The stubborn U.S. drought that hit the Southeast and Midwest hard this summer isn’t letting up. According to the latest drought monitor, conditions have worsened slightly across the country, with “exceptional drought” conditions expanding from 38 percent of the lower-48 states to 42 percent. Those conditions could last into February.
The map below, which shows a wide swath of “extreme” and “exceptional” drought, has become a very familiar image over the last nine months:
The U.S. drought could be the most costly extreme weather event to hit the U.S. this year. In a 2012 marked by above-average wildfires in the West, record heat waves across most of the country, a massive superstorm that rocked the East Coast, and a surprise derecho that knocked out power to millions of Americans, that’s saying a lot. Jeff Masters at the Weather Underground reports that the drought could cost the economy between $75 billion to $150 billion, making it more expensive than Superstorm Sandy.

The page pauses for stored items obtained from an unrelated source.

-- ==== Sys2Proof/Machine/State.lean ====
section
/-! DEFINITION. The state of the block (R20 of 10_state.md), its reset (R50, R320) and the reasons a step can stop. -/

namespace Sys2Proof.Machine

/-- Why the machine stops with a fault. The spec gives this hardware no such stop (R298, R301): its errors are outcome codes
(R290) and `err` answers (R68, R69), and both are next states. -/
inductive Fault where
  /-- Raised by `R10T32` and `DACC` when `DLEN` holds more than 20, and by `PARSE` and `DECODE` when `TINLEN` holds more than
  `TIN_CAP`: values these registers never hold (R20), with which the buffer they bound would be read outside (R268). Safe: no state
  with R20's legal values reaches it (log 6). -/
  | lengthOutOfRange
deriving DecidableEq, Repr

/-- Why a step is refused. -/
inductive Refusal where
  /-- Raised by `exec`'s arm of an instruction that has no meaning yet. Safe. No arm of this model answers so. -/
  | notModelled (mnemonic : String)
  /-- Raised by the conversion of `R10T32` when `DEC` holds a value of 2^65 or more, which needs more than 13 symbols: the refusal
  that R162 asks of a model whose `DEC` can hold any digits. Safe: no state with R24 reaches it (log 5). -/
  | decimalTooWide
deriving DecidableEq, Repr

/-- The state of one block (R20), and the model's two fields for its one host. -/
structure State where
  /-- `ID`, the NumericId (R21). -/
  id : BitVec 64
  /-- `DEC[0..19]`, decimal digits, most significant first, left-aligned (R22). -/
  dec : Vector DecDigit 20
  /-- `DLEN`, the significant length of `DEC` (R23). -/
  dlen : BitVec 5
  /-- `CW[0..16]`, the codeword; `CW[k]` for k below 13 has weight 32^k (R25, R26). -/
  cw : Vector Symbol 17
  /-- `CLEN`, the symbols the last parse placed (R27). -/
  clen : BitVec 5
  /-- `P[0..3]`, the parity accumulator (R28). -/
  p : Vector Symbol 4
  /-- `SYN[0..3]`, the syndromes of the last validation (R29). -/
  syn : Vector Symbol 4
  /-- `GP`, the product register (R30). -/
  gp : BitVec 5
  /-- `PASSES`, the division passes of the last conversion (R31). -/
  passes : BitVec 5
  /-- `TIN`, the text input buffer (R32). -/
  tin : Vector TextByte 64
  /-- `TINLEN`, the length of the input string (R33). -/
  tinlen : BitVec 7
  /-- `TOUT[0..25]`, the text output buffer (R34). -/
  tout : Vector TextByte 26
  /-- `TOUTLEN`, the valid bytes of `TOUT` (R35). -/
  toutlen : BitVec 5
  /-- `STATUS.CODE`, the outcome of the most recent command (R41). -/
  code : BitVec 4
  /-- `STATUS.VALID`, the result of the most recent validation (R42). -/
  valid : Bool
  /-- The MODEL's field: the host's events still to come, oldest first (log 1). -/
  pending : List HostEvent
  /-- The MODEL's field: the answer to the most recent transaction (log 2). -/
  response : Option Response
deriving DecidableEq, Repr

/-- The state after reset: every piece of R20 at the value of its reset column (R50); no event waits and nothing has been answered
(DESIGN CHOICE, log 1 and log 2). -/
def State.reset : State where
  id := 0
  dec := Vector.replicate 20 0
  dlen := 1
  cw := Vector.replicate 17 0
  clen := 0
  p := Vector.replicate 4 0
  syn := Vector.replicate 4 0
  gp := 0
  passes := 0
  tin := Vector.replicate 64 0
  tinlen := 0
  tout := Vector.replicate 26 0
  toutlen := 0
  code := 0
  valid := false
  pending := []
  response := none

end Sys2Proof.Machine
end

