-- ==== Sys2Proof/Laws/Ops.lean ====
section
/-! SUPPORT. What each shared operation of Machine/Ops.lean, Flags.lean and Operands.lean can do. -/

namespace Sys2Proof.Machine

/-! ### Ending a command -/

@[simp] theorem finish_done (s : State) : (Ending.done s).finish = .next (endWith .ok s) := rfl
@[simp] theorem finish_raised (o : CmdOutcome) (s : State) : (Ending.raised o s).finish = .next (endWith o s) := rfl
@[simp] theorem finish_stopFault (f : Fault) : (Ending.stopFault f).finish = .fault f := rfl
@[simp] theorem finish_stopRefused (r : Refusal) : (Ending.stopRefused r).finish = .refused r := rfl
@[simp] theorem andThen_done (s : State) (f : State → Ending) : (Ending.done s).andThen f = f s := rfl
@[simp] theorem andThen_raised (o : CmdOutcome) (s : State) (f : State → Ending) : (Ending.raised o s).andThen f = .raised o s := rfl
@[simp] theorem andThen_stopFault (e : Fault) (f : State → Ending) : (Ending.stopFault e).andThen f = .stopFault e := rfl
@[simp] theorem andThen_stopRefused (r : Refusal) (f : State → Ending) : (Ending.stopRefused r).andThen f = .stopRefused r := rfl

/-- Everything the end of a command can be when it answers a next state. -/
theorem finish_eq_next {e : Ending} {t : State} (h : e.finish = .next t) :
    (∃ s, e = .done s ∧ t = endWith .ok s) ∨ (∃ o s, e = .raised o s ∧ t = endWith o s) := by
  cases e with
  | done s => exact .inl ⟨s, rfl, by simpa using h.symm⟩
  | raised o s => exact .inr ⟨o, s, rfl, by simpa using h.symm⟩
  | stopFault f => cases h
  | stopRefused r => cases h

/-- Two steps in sequence end done exactly when both do. -/
theorem andThen_eq_done {e : Ending} {f : State → Ending} {t : State} (h : e.andThen f = .done t) :
    ∃ s, e = .done s ∧ f s = .done t := by
  cases e with
  | done s => exact ⟨s, rfl, h⟩
  | raised o s => cases h
  | stopFault f => cases h
  | stopRefused r => cases h

/-- Two steps in sequence raise when the first does, or when it is done and the second does. -/
theorem andThen_eq_raised {e : Ending} {f : State → Ending} {o : CmdOutcome} {t : State} (h : e.andThen f = .raised o t) :
    e = .raised o t ∨ ∃ s, e = .done s ∧ f s = .raised o t := by
  cases e with
  | done s => exact .inr ⟨s, rfl, h⟩
  | raised o' s => exact .inl h
  | stopFault f => cases h
  | stopRefused r => cases h

/-- No outcome has a code above 4 (R290). -/
theorem code_le_four (o : CmdOutcome) : o.code.toNat ≤ 4 := by cases o <;> decide

/-! ### The value of a digit sequence -/

theorem val_foldl (b v : Nat) (d : List Nat) : d.foldl (fun v x => v * b + x) v = v * b ^ d.length + val b d := by
  induction d generalizing v with
  | nil => simp [val]
  | cons x xs ih =>
    simp only [List.foldl_cons, List.length_cons, val]
    rw [ih, ih (0 * b + x)]
    ring

@[simp] theorem val_nil (b : Nat) : val b [] = 0 := rfl

theorem val_cons (b x : Nat) (xs : List Nat) : val b (x :: xs) = x * b ^ xs.length + val b xs := by
  have := val_foldl b (0 * b + x) xs
  simpa [val] using this

theorem val_append (b : Nat) (xs ys : List Nat) : val b (xs ++ ys) = val b xs * b ^ ys.length + val b ys := by
  induction xs with
  | nil => simp
  | cons x xs ih => simp only [List.cons_append, val_cons, ih, List.length_append, pow_add]; ring

@[simp] theorem val_singleton (b x : Nat) : val b [x] = x := by simp [val]

theorem val_lt {b : Nat} {d : List Nat} (h : ∀ x ∈ d, x < b) : val b d < b ^ d.length := by
  induction d with
  | nil => simp
  | cons x xs ih =>
    have hx : x + 1 ≤ b := h x (by simp)
    have ht := ih fun y hy => h y (by simp [hy])
    rw [val_cons, List.length_cons, pow_succ]
    calc x * b ^ xs.length + val b xs < (x + 1) * b ^ xs.length := by nlinarith
      _ ≤ b ^ xs.length * b := by rw [Nat.mul_comm]; exact Nat.mul_le_mul_left _ hx

/-- A sequence that begins with a digit that is not zero has a value of at least the weight of that digit. -/
theorem le_val_cons {b x : Nat} {xs : List Nat} (h : x ≠ 0) : b ^ xs.length ≤ val b (x :: xs) := by
  rw [val_cons]; nlinarith [Nat.one_le_iff_ne_zero.mpr h, Nat.zero_le (b ^ xs.length)]

/-! ### The buffers -/

@[simp] theorem decCells_getElem (d : List Nat) (i : Nat) (h : i < 20) : (decCells d)[i] = BitVec.ofNat 4 (d.getD i 0) := by
  simp [decCells]

@[simp] theorem putData_getElem (d : List Symbol) (cw : Vector Symbol 17) (k : Nat) (h : k < 17) :
    (putData d cw)[k] = if k < 13 then d.getD k 0 else cw[k] := by
  simp [putData]

@[simp] theorem putParity_getElem (q : Vector Symbol 4) (cw : Vector Symbol 17) (k : Nat) (h : k < 17) :
    (putParity q cw)[k] = if h' : 13 ≤ k then q[k - 13]'(by omega) else cw[k] := by
  simp [putParity]

theorem syndromesZero_iff (S : Vector Symbol 4) : syndromesZero S = true ↔ S[0] = 0 ∧ S[1] = 0 ∧ S[2] = 0 ∧ S[3] = 0 := by
  simp only [syndromesZero, beq_iff_eq]
  constructor
  · intro h
    have h1 : ∀ a b : Symbol, a ||| b = 0 → a = 0 ∧ b = 0 := by decide
    obtain ⟨h2, h3⟩ := h1 _ _ h
    obtain ⟨h4, h5⟩ := h1 _ _ h2
    obtain ⟨h6, h7⟩ := h1 _ _ h4
    exact ⟨h6, h7, h5, h3⟩
  · rintro ⟨h0, h1, h2, h3⟩
    rw [h0, h1, h2, h3]; rfl

theorem decDigits_of_le {s : State} (h : s.dlen.toNat ≤ 20) :
    decDigits s = some ((s.dec.toList.take s.dlen.toNat).map BitVec.toNat) := by
  simp [decDigits, h]

theorem decDigits_of_gt {s : State} (h : 20 < s.dlen.toNat) : decDigits s = none := by
  simp [decDigits, h]

theorem inputBytes_of_le {s : State} (h : s.tinlen.toNat ≤ Config.tinCap) :
    inputBytes s = some (s.tin.toList.take s.tinlen.toNat) := by
  simp [inputBytes, h]

theorem inputBytes_of_gt {s : State} (h : Config.tinCap < s.tinlen.toNat) : inputBytes s = none := by
  simp [inputBytes, h]

end Sys2Proof.Machine
end

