-- ==== Sys2Proof/Laws/Safety.lean ====
section
/-! SUPPORT. How the terms of Sys2Proof/Safety.lean meet the operations of Sys2Proof/Machine: the digits, the input string, the
accepted symbols and the places of the characters. -/

namespace Sys2Proof.Machine

/-- The digits a command reads are the digits claims speak of, where `DLEN` bounds the buffer (R22). -/
theorem decDigits_eq_decimal {s : State} (h : s.dlen.toNat ≤ 20) : decDigits s = some s.decimal := decDigits_of_le h

/-- The string a command reads is the string claims speak of, where `TINLEN` bounds the buffer (R32). -/
theorem inputBytes_eq_inputString {s : State} (h : s.tinlen.toNat ≤ Config.tinCap) : inputBytes s = some s.inputString :=
  inputBytes_of_le h

/-- The symbols a parse accepts (R241, R243). -/
theorem acceptedSymbols_eq (bytes : List TextByte) : acceptedSymbols bytes = (stripPrefix bytes).filterMap aidx := rfl

/-- The byte at `tpos(i)` shows the `i`-th character (R116, R231). -/
theorem textByteAt_tpos (cw : Vector Symbol 17) (i : Fin 17) : textByteAt cw (tpos i) = shownChar cw i := by
  have h1 : ¬ (tpos i).val < 6 := by simp only [tpos]; omega
  have h2 : ¬ ((tpos i).val = 10 ∨ (tpos i).val = 15 ∨ (tpos i).val = 20) := by simp only [tpos]; omega
  rw [textByteAt, dif_neg h1, if_neg h2]
  congr 1
  apply Fin.ext
  simp only [tpos]
  omega

/-- A placement from the first place on is the one claims speak of (R245, R246). -/
theorem placeFrom_isPlacement (syms : List Symbol) : IsPlacement syms (placeFrom syms 0 (Vector.replicate 17 0)) := by
  intro n
  rw [placeFrom_getElem]
  simp

end Sys2Proof.Machine
end

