-- ==== Sys2Proof/Tests/Slice0.lean ====
section
/-! SUPPORT. The model's own tests: words written out from the encoding, ill-formed terms, one step per command with the values of
95_test_vectors.md and R325, and a witness for the hypotheses of each statement that has some. -/

open Sys2Proof Sys2Proof.Machine

namespace Sys2Proof.Tests

/-! ### Helpers -/

/-- The outcome is the next state `t`. -/
def endsIn (o : Host.Outcome State Fault Refusal) (t : State) : Bool :=
  match o with
  | .next s => decide (s = t)
  | .fault _ => false
  | .refused _ => false

theorem eq_next_of_endsIn {o : Host.Outcome State Fault Refusal} {t : State} (h : endsIn o t = true) : o = .next t := by
  cases o with
  | next s => simpa [endsIn] using h
  | fault r => cases h
  | refused r => cases h

/-- The reset state with a string in `TIN`. -/
def withText (text : List TextByte) : State :=
  { State.reset with tin := Vector.ofFn fun k => text.getD k.val 0, tinlen := BitVec.ofNat 7 text.length }

/-- The reset state with digits in `DEC`. -/
def withDigits (d : List Nat) : State := { State.reset with dec := decCells d, dlen := BitVec.ofNat 5 d.length }

/-- The reset state with a codeword. -/
def withCw (cw : Vector Symbol 17) : State := { State.reset with cw := cw }

/-- The reset state with one event to come. -/
def withEvent (e : HostEvent) : State := { State.reset with pending := [e] }

/-- The codeword of the known vector (V1). -/
def knownCw : Vector Symbol 17 := #v[0, 6, 7, 9, 2, 14, 25, 30, 10, 3, 3, 11, 0, 31, 24, 0, 13]

/-- `BURST-B982-YTG4-ZS2F-2C55D` (V1). -/
def knownText : List TextByte :=
  [0x42, 0x55, 0x52, 0x53, 0x54, 0x2D, 0x42, 0x39, 0x38, 0x32, 0x2D, 0x59, 0x54, 0x47, 0x34, 0x2D, 0x5A, 0x53, 0x32, 0x46, 0x2D,
    0x32, 0x43, 0x35, 0x35, 0x44]

/-- A valid codeword whose value is 2^64 (V15 last row but one, V19). -/
def overflowCw : Vector Symbol 17 := #v[0, 0, 0, 0, 0, 0, 0, 0, 0, 0, 0, 0, 16, 25, 19, 25, 7]

/-- The text of `overflowCw`, without the prefix and the dashes (R241, R243). -/
def overflowText : List TextByte :=
  [0x32, 0x32, 0x32, 0x32, 0x32, 0x32, 0x32, 0x32, 0x54, 0x4D, 0x54, 0x39, 0x4A, 0x32, 0x32, 0x32, 0x32]

/-- The known text with its first character `B` changed to `C` (V7). -/
def changedText : List TextByte := knownText.set 6 0x43

/-! ### Decoding: words written out from R102 to R104, and reserved words -/

theorem test_decode_nop : decode 0b0000000000000000 = .command .nop := by decide
theorem test_decode_ddd : decode 0b0001000000000000 = .command .ddd := by decide
theorem test_decode_r10t32 : decode 0b0010000000000000 = .command .r10t32 := by decide
theorem test_decode_r32t10 : decode 0b0011000000000000 = .command .r32t10 := by decide
theorem test_decode_dacc : decode 0b0100000000000000 = .command .dacc := by decide
theorem test_decode_gfmul : decode 0b0101001000101001 = .command (.gfmul 17 9) := by decide
theorem test_decode_rsenc : decode 0b0110000000000000 = .command .rsenc := by decide
theorem test_decode_rschk : decode 0b0111000000000000 = .command .rschk := by decide
theorem test_decode_fmt : decode 0b1000000000000000 = .command .fmt := by decide
theorem test_decode_parse : decode 0b1001000000000000 = .command .parse := by decide
theorem test_decode_encode : decode 0b1010000000000000 = .command .encode := by decide
theorem test_decode_decode : decode 0b1011000000000000 = .command .decode := by decide
theorem test_decode_clr : decode 0b1100000000000000 = .command .clr := by decide
theorem test_decode_gfmul_last : decode 0b0101001111111111 = .command (.gfmul 31 31) := by decide
theorem test_decode_reserved_opcodes :
    decode 0xD000 = .illegal .reservedOpcode ∧ decode 0xE000 = .illegal .reservedOpcode ∧
    decode 0xF000 = .illegal .reservedOpcode := by decide
theorem test_decode_mbz_G : decode 0x5400 = .illegal .mbzOfFormatG ∧ decode 0x5800 = .illegal .mbzOfFormatG := by decide
theorem test_decode_mbz_Z : decode 0x0001 = .illegal .mbzOfFormatZ ∧ decode 0xC800 = .illegal .mbzOfFormatZ := by decide
theorem test_decodeTableWord : decodeTableWord 16 0x5229 = some (.gfmul 17 9) ∧ decodeTableWord 16 0xD000 = none := by decide
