-- ==== Sys2Proof/Word.lean ====
section
/-!
DEFINITION. The machine's bit vectors and the one shape every sparse table of the state takes.

A byte is the unit of memory and of packets, a `Word` is a 32-bit register (R6), a `DWord` a 64-bit
field of a header or of a page-table entry.  `Tbl` is a list of (key, value) pairs with rising keys.
-/

namespace Sys2Proof

/-- Eight bits: a byte of memory, of a packet or of a register block. -/
abbrev Byte := BitVec 8

/-- A 32-bit register of the register window (R6). -/
abbrev Word := BitVec 32

/-- A 64-bit field: bytes 8–15 of a header, a page-table entry, a scalar register of a rod. -/
abbrev DWord := BitVec 64

/-- A sparse table: (key, value) pairs, keys rising. What an absent key stands for is said where the
table is used. -/
abbrev Tbl (α : Type) := List (Nat × α)

/-- Register words by window offset; an absent offset holds its reset value. -/
abbrev RegMap := Tbl Word

end Sys2Proof
end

“The drought that we are currently experiencing is consistent with an observed warmer climate,” said a group of Iowa scientists in a group statement earlier this month. “Iowans are living with climate change now and it is already costing us money.”
According to a new analysis of extreme weather from the Center for American Progress, there have been at least seven extreme weather events in 2012 that have caused over $1 billion in damages. In September, The National Oceanic and Atmospheric Administration reported that the first eight months of 2012 were the most extreme for weather ever recorded.